MonoTher-Depth: Enhancing Thermal Depth Estimation Via Confidence-Aware Distillation
Xingxing Zuo, Nikhil Ranganathan, Connor Lee, Georgia Gkioxari, Soon-Jo Chung
AI summary
Problem
Thermal cameras excel in low-light and obscured conditions, but thermal depth estimation lacks labeled datasets and suffers from low contrast and noise, while existing cross-modal methods require perfectly aligned RGB-thermal pairs or video sequences.
Approach
The authors introduce MonoTher-Depth, a semi-supervised framework that distills a pretrained RGB depth model into a thermal model using a confidence-aware loss that weights guidance based on cross-modal feature similarity and depth consistency.
Key results
- Introduces MonoTher-Depth, a semi-supervised framework bridging RGB and thermal depth estimation.
- Proposes confidence-aware distillation that adaptively weights RGB guidance using cross-modal feature consistency.
- Reduces absolute relative error by 22.88% on zero-shot thermal depth estimation without ground-truth supervision.
- Eliminates the need for strictly co-registered RGB-thermal image pairs or sequential video data during training.
Why it matters
Enables reliable depth perception for autonomous systems and robots operating in adverse visual conditions like fog, smoke, and darkness.
Abstract
Monocular depth estimation (MDE) from thermal images is a crucial technology for robotic systems operating in challenging conditions such as fog, smoke, and low light.
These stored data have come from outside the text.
theorem homeDone_ok {q : Kept} (a : Fin 32) (tag st : Nat) (v : Int) (s : State) (hok : Ok q s) (t_regs : ¬ q.fixed .regs := by assumption) (t_cabs : ¬ q.fixed .cabs := by assumption) (t_recorder : ¬ q.fixed .recorder := by assumption) (t_out : ¬ q.fixed .out := by assumption) : Ok q (homeDone a tag st v s) := by
  unfold homeDone
  (repeat' first
    | with_reducible assumption
    | intro _
    | with_reducible apply raiseAxis_ok
    | with_reducible apply ok_ite
    | with_reducible apply ok_foldl
    | (extract_lets +onlyGivenNames x; refine (?_ : Ok q x → _) ?_; (intro _; clear_value x))
    | (extract_lets +onlyGivenNames f0; have z : (_ → _) := f0; clear z)
    | (extract_lets +onlyGivenNames x; clear_value x)
    | (extract_lets +onlyGivenNames x)
    | split
    | (unfold x)
    | (unfold f0)
    | (dsimp only)
    | assumption)

theorem failHoming_ok {q : Kept} (a : Fin 32) (reason : Nat) (s : State) (hok : Ok q s) (t_regs : ¬ q.fixed .regs := by assumption) (t_axes : ¬ q.fixed .axes := by assumption) (t_engines : ¬ q.fixed .engines := by assumption) (t_cabs : ¬ q.fixed .cabs := by assumption) (t_recorder : ¬ q.fixed .recorder := by assumption) (t_out : ¬ q.fixed .out := by assumption) : Ok q (failHoming a reason s) := by
  unfold failHoming
  split <;>
  (repeat' first
    | with_reducible assumption
    | intro _
    | with_reducible apply State.setFld_ok
    | with_reducible apply State.setBit_ok
    | with_reducible apply record_ok
    | with_reducible apply endHoming_ok
    | with_reducible apply homeDone_ok
    | with_reducible apply ok_ite
    | with_reducible apply ok_foldl
    | (extract_lets +onlyGivenNames x; refine (?_ : Ok q x → _) ?_; (intro _; clear_value x))
    | (extract_lets +onlyGivenNames f0; have z : (_ → _) := f0; clear z)
    | (extract_lets +onlyGivenNames x; clear_value x)
    | (extract_lets +onlyGivenNames x)
    | split
    | (unfold x)
    | (unfold f0)
    | (dsimp only)
    | assumption)

theorem freezeAxis_ok {q : Kept} (a : Fin 32) (st : Nat) (s : State) (hok : Ok q s) (t_regs : ¬ q.fixed .regs := by assumption) (t_axes : ¬ q.fixed .axes := by assumption) (t_engines : ¬ q.fixed .engines := by assumption) (t_cabs : ¬ q.fixed .cabs := by assumption) (t_recorder : ¬ q.fixed .recorder := by assumption) (t_out : ¬ q.fixed .out := by assumption) : Ok q (freezeAxis a st s) := by
  unfold freezeAxis
  (repeat' first
    | with_reducible assumption
    | intro _
    | with_reducible apply State.setBit_ok
    | with_reducible apply State.modProf_ok
    | with_reducible apply State.setAxState_ok
    | with_reducible apply keepBase_ok
    | with_reducible apply layPlan_ok
    | with_reducible apply showKin_ok
    | with_reducible apply endMove_ok
    | with_reducible apply flushQueue_ok
    | with_reducible apply leaveFollowing_ok
    | with_reducible apply showRaised_ok
    | with_reducible apply failHoming_ok
    | with_reducible apply ok_ite
    | with_reducible apply ok_foldl
    | (extract_lets +onlyGivenNames x; refine (?_ : Ok q x → _) ?_; (intro _; clear_value x))
    | (extract_lets +onlyGivenNames f0; have z : (_ → _) := f0; clear z)
    | (extract_lets +onlyGivenNames x; clear_value x)
    | (extract_lets +onlyGivenNames x)
    | split
    | (unfold x)
    | (unfold f0)
    | (dsimp only)
    | assumption)

theorem enterHold_ok {q : Kept} (a : Fin 32) (s : State) (hok : Ok q s) (t_regs : ¬ q.fixed .regs := by assumption) (t_axes : ¬ q.fixed .axes := by assumption) (t_engines : ¬ q.fixed .engines := by assumption) (t_cabs : ¬ q.fixed .cabs := by assumption) (t_recorder : ¬ q.fixed .recorder := by assumption) (t_out : ¬ q.fixed .out := by assumption) : Ok q (enterHold a s) := by
  unfold enterHold
  (repeat' first
    | with_reducible assumption
    | intro _
    | with_reducible apply freezeAxis_ok
    | with_reducible apply ok_ite
    | with_reducible apply ok_foldl
    | (extract_lets +onlyGivenNames x; refine (?_ : Ok q x → _) ?_; (intro _; clear_value x))
    | (extract_lets +onlyGivenNames f0; have z : (_ → _) := f0; clear z)
    | (extract_lets +onlyGivenNames x; clear_value x)
    | (extract_lets +onlyGivenNames x)
    | split
    | (unfold x)
    | (unfold f0)
    | (dsimp only)
    | assumption)

theorem enterDisabled_ok {q : Kept} (a : Fin 32) (s : State) (hok : Ok q s) (t_regs : ¬ q.fixed .regs := by assumption) (t_axes : ¬ q.fixed .axes := by assumption) (t_engines : ¬ q.fixed .engines := by assumption) (t_cabs : ¬ q.fixed .cabs := by assumption) (t_recorder : ¬ q.fixed .recorder := by assumption) (t_out : ¬ q.fixed .out := by assumption) : Ok q (enterDisabled a s) := by
  unfold enterDisabled
  (repeat' first
    | with_reducible assumption
    | intro _
    | with_reducible apply State.setBit_ok
    | with_reducible apply freezeAxis_ok
    | with_reducible apply ok_ite
    | with_reducible apply ok_foldl
    | (extract_lets +onlyGivenNames x; refine (?_ : Ok q x → _) ?_; (intro _; clear_value x))
    | (extract_lets +onlyGivenNames f0; have z : (_ → _) := f0; clear z)
    | (extract_lets +onlyGivenNames x; clear_value x)
    | (extract_lets +onlyGivenNames x)
    | split
    | (unfold x)
    | (unfold f0)
    | (dsimp only)
    | assumption)

theorem replanMove_ok {q : Kept} (a : Fin 32) (c : Chg) (l : Limits) (m : MoveRun) (s : State) (hok : Ok q s) (t_regs : ¬ q.fixed .regs := by assumption) (t_axes : ¬ q.fixed .axes := by assumption) : Ok q (replanMove a c l m s).1 := by
  unfold replanMove
  (repeat' first
    | with_reducible assumption
    | intro _
    | with_reducible apply State.modProf_ok
    | with_reducible apply keepBase_ok
    | with_reducible apply layPlan_ok
    | with_reducible apply showRaised_ok
    | with_reducible apply ok_ite
    | with_reducible apply ok_foldl
    | (extract_lets +onlyGivenNames x; refine (?_ : Ok q x → _) ?_; (intro _; clear_value x))
    | (extract_lets +onlyGivenNames f0; have z : (_ → _) := f0; clear z)
    | (extract_lets +onlyGivenNames x; clear_value x)
    | (extract_lets +onlyGivenNames x)
    | split
    | (unfold x)
    | (unfold f0)
    | (dsimp only)
    | assumption)

theorem replanVelocity_ok {q : Kept} (a : Fin 32) (l : Limits) (s : State) (hok : Ok q s) (t_axes : ¬ q.fixed .axes := by assumption) : Ok q (replanVelocity a l s) := by
  unfold replanVelocity
  (repeat' first
    | with_reducible assumption
    | intro _
    | with_reducible apply State.modProf_ok
    | with_reducible apply keepBase_ok
    | with_reducible apply layPlan_ok
    | with_reducible apply ok_ite
    | with_reducible apply ok_foldl
    | (extract_lets +onlyGivenNames x; refine (?_ : Ok q x → _) ?_; (intro _; clear_value x))
    | (extract_lets +onlyGivenNames f0; have z : (_ → _) := f0; clear z)
    | (extract_lets +onlyGivenNames x; clear_value x)
    | (extract_lets +onlyGivenNames x)
    | split
    | (unfold x)
    | (unfold f0)
    | (dsimp only)
    | assumption)

theorem replanStop_ok {q : Kept} (a : Fin 32) (l : Limits) (s : State) (hok : Ok q s) (t_axes : ¬ q.fixed .axes := by assumption) : Ok q (replanStop a l s) := by
  unfold replanStop
  (repeat' first
    | with_reducible assumption
    | intro _
    | with_reducible apply State.modProf_ok
    | with_reducible apply keepBase_ok
    | with_reducible apply layPlan_ok
    | with_reducible apply ok_ite
    | with_reducible apply ok_foldl
    | (extract_lets +onlyGivenNames x; refine (?_ : Ok q x → _) ?_; (intro _; clear_value x))
    | (extract_lets +onlyGivenNames f0; have z : (_ → _) := f0; clear z)
    | (extract_lets +onlyGivenNames x; clear_value x)
    | (extract_lets +onlyGivenNames x)
    | split
    | (unfold x)
    | (unfold f0)
    | (dsimp only)
    | assumption)

theorem applyChange_ok {q : Kept} (a : Fin 32) (c : Chg) (f : Limits → Limits) (s : State) (hok : Ok q s) (t_regs : ¬ q.fixed .regs := by assumption) (t_axes : ¬ q.fixed .axes := by assumption) : Ok q (applyChange a c f s).1 := by
  unfold applyChange
  (repeat' first
    | with_reducible assumption
    | intro _
    | with_reducible apply replanMove_ok
    | with_reducible apply replanVelocity_ok
    | with_reducible apply replanStop_ok
    | with_reducible apply ok_ite
    | with_reducible apply ok_foldl
    | (extract_lets +onlyGivenNames x; refine (?_ : Ok q x → _) ?_; (intro _; clear_value x))
    | (extract_lets +onlyGivenNames f0; have z : (_ → _) := f0; clear z)
    | (extract_lets +onlyGivenNames x; clear_value x)
    | (extract_lets +onlyGivenNames x)
    | split
    | (unfold x)
    | (unfold f0)
    | (dsimp only)
    | assumption)

theorem setDerated_ok {q : Kept} (a : Fin 32) (on : Bool) (s : State) (hok : Ok q s) (t_regs : ¬ q.fixed .regs := by assumption) (t_axes : ¬ q.fixed .axes := by assumption) : Ok q (setDerated a on s) := by
  unfold setDerated
  (repeat' first
    | with_reducible assumption
    | intro _
    | with_reducible apply State.setBit_ok
    | with_reducible apply applyChange_ok
    | (refine ok_fst ?_ (by assumption); apply applyChange_ok)
    | with_reducible apply ok_ite
    | with_reducible apply ok_foldl
    | (extract_lets +onlyGivenNames x; refine (?_ : Ok q x → _) ?_; (intro _; clear_value x))
    | (extract_lets +onlyGivenNames f0; have z : (_ → _) := f0; clear z)
    | (extract_lets +onlyGivenNames x; clear_value x)
    | (extract_lets +onlyGivenNames x)
    | split
    | (unfold x)
    | (unfold f0)
    | (dsimp only)
    | assumption)

theorem bankSwitch_ok {q : Kept} (a : Fin 32) (s : State) (hok : Ok q s) (t_regs : ¬ q.fixed .regs := by assumption) (t_axes : ¬ q.fixed .axes := by assumption) : Ok q (bankSwitch a s) := by
  unfold bankSwitch
  (repeat' first
    | with_reducible assumption
    | intro _
    | with_reducible apply applyChange_ok
    | with_reducible apply ok_ite
    | with_reducible apply ok_foldl
    | (extract_lets +onlyGivenNames x; refine (?_ : Ok q x → _) ?_; (intro _; clear_value x))
    | (extract_lets +onlyGivenNames f0; have z : (_ → _) := f0; clear z)
    | (extract_lets +onlyGivenNames x; clear_value x)
    | (extract_lets +onlyGivenNames x)
    | split
    | (unfold x)
    | (unfold f0)
    | (dsimp only)
    | assumption)

theorem followEpisode_ok {q : Kept} (a : Fin 32) (s : State) (hok : Ok q s) (t_regs : ¬ q.fixed .regs := by assumption) : Ok q (followEpisode a s) := by
  unfold followEpisode
  (repeat' first
    | with_reducible assumption
    | intro _
    | with_reducible apply State.setBit_ok
    | with_reducible apply ok_ite
    | with_reducible apply ok_foldl
    | (extract_lets +onlyGivenNames x; refine (?_ : Ok q x → _) ?_; (intro _; clear_value x))
    | (extract_lets +onlyGivenNames f0; have z : (_ → _) := f0; clear z)
    | (extract_lets +onlyGivenNames x; clear_value x)
    | (extract_lets +onlyGivenNames x)
    | split
    | (unfold x)
    | (unfold f0)
    | (dsimp only)
    | assumption)

theorem report_ok {q : Kept} (a : Fin 32) (s : State) (hok : Ok q s) (t_regs : ¬ q.fixed .regs := by assumption) (t_axes : ¬ q.fixed .axes := by assumption) (t_cabs : ¬ q.fixed .cabs := by assumption) (t_recorder : ¬ q.fixed .recorder := by assumption) (t_out : ¬ q.fixed .out := by assumption) : Ok q (report a s) := by
  unfold report
  (repeat' first
    | with_reducible assumption
    | intro _
    | with_reducible apply State.setFld_ok
    | with_reducible apply State.count_ok
    | with_reducible apply State.modAxis_ok
    | with_reducible apply raiseAxis_ok
    | with_reducible apply followEpisode_ok
    | with_reducible apply ok_ite
    | with_reducible apply ok_foldl
    | (extract_lets +onlyGivenNames x; refine (?_ : Ok q x → _) ?_; (intro _; clear_value x))
    | (extract_lets +onlyGivenNames f0; have z : (_ → _) := f0; clear z)
    | (extract_lets +onlyGivenNames x; clear_value x)
    | (extract_lets +onlyGivenNames x)
    | split
    | (unfold x)
    | (unfold f0)
    | (dsimp only)
    | assumption)

theorem endEpisode_ok {q : Kept} (a : Fin 32) (s : State) (hok : Ok q s) (t_regs : ¬ q.fixed .regs := by assumption) (t_axes : ¬ q.fixed .axes := by assumption) : Ok q (endEpisode a s) := by
  unfold endEpisode
  (repeat' first
    | with_reducible assumption
    | intro _
    | with_reducible apply State.setReg_ok
    | with_reducible apply State.modAxis_ok
    | with_reducible apply setDerated_ok
    | with_reducible apply ok_ite
    | with_reducible apply ok_foldl
    | (extract_lets +onlyGivenNames x; refine (?_ : Ok q x → _) ?_; (intro _; clear_value x))
    | (extract_lets +onlyGivenNames f0; have z : (_ → _) := f0; clear z)
    | (extract_lets +onlyGivenNames x; clear_value x)
    | (extract_lets +onlyGivenNames x)
    | split
    | (unfold x)
    | (unfold f0)
    | (dsimp only)
    | assumption)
The limited availability of labeled thermal data constrains the generalization capabilities of thermal MDE models compared to foundational RGB MDE models, which benefit from datasets of millions of images across diverse scenarios. To address this challenge, we introduce a novel pipeline that enhances thermal MDE through knowledge distillation from a versatile RGB MDE model. Our approach features a confidence-aware distillation method that utilizes the predicted confidence of the RGB MDE to selectively strengthen the thermal MDE model, capitalizing on the strengths of the RGB model while mitigating its weaknesses. Our method significantly improves the accuracy of the thermal MDE, independent of the availability of labeled depth super- vision, and greatly expands its applicability to new scenarios. In our experiments on new scenarios without labeled depth, the proposed confidence-aware distillation method reduces the absolute relative error of thermal MDE by 22.88% compared to the baseline without distillation. The code will be available at: https://github.com/ZuoJiaxing/monother depth.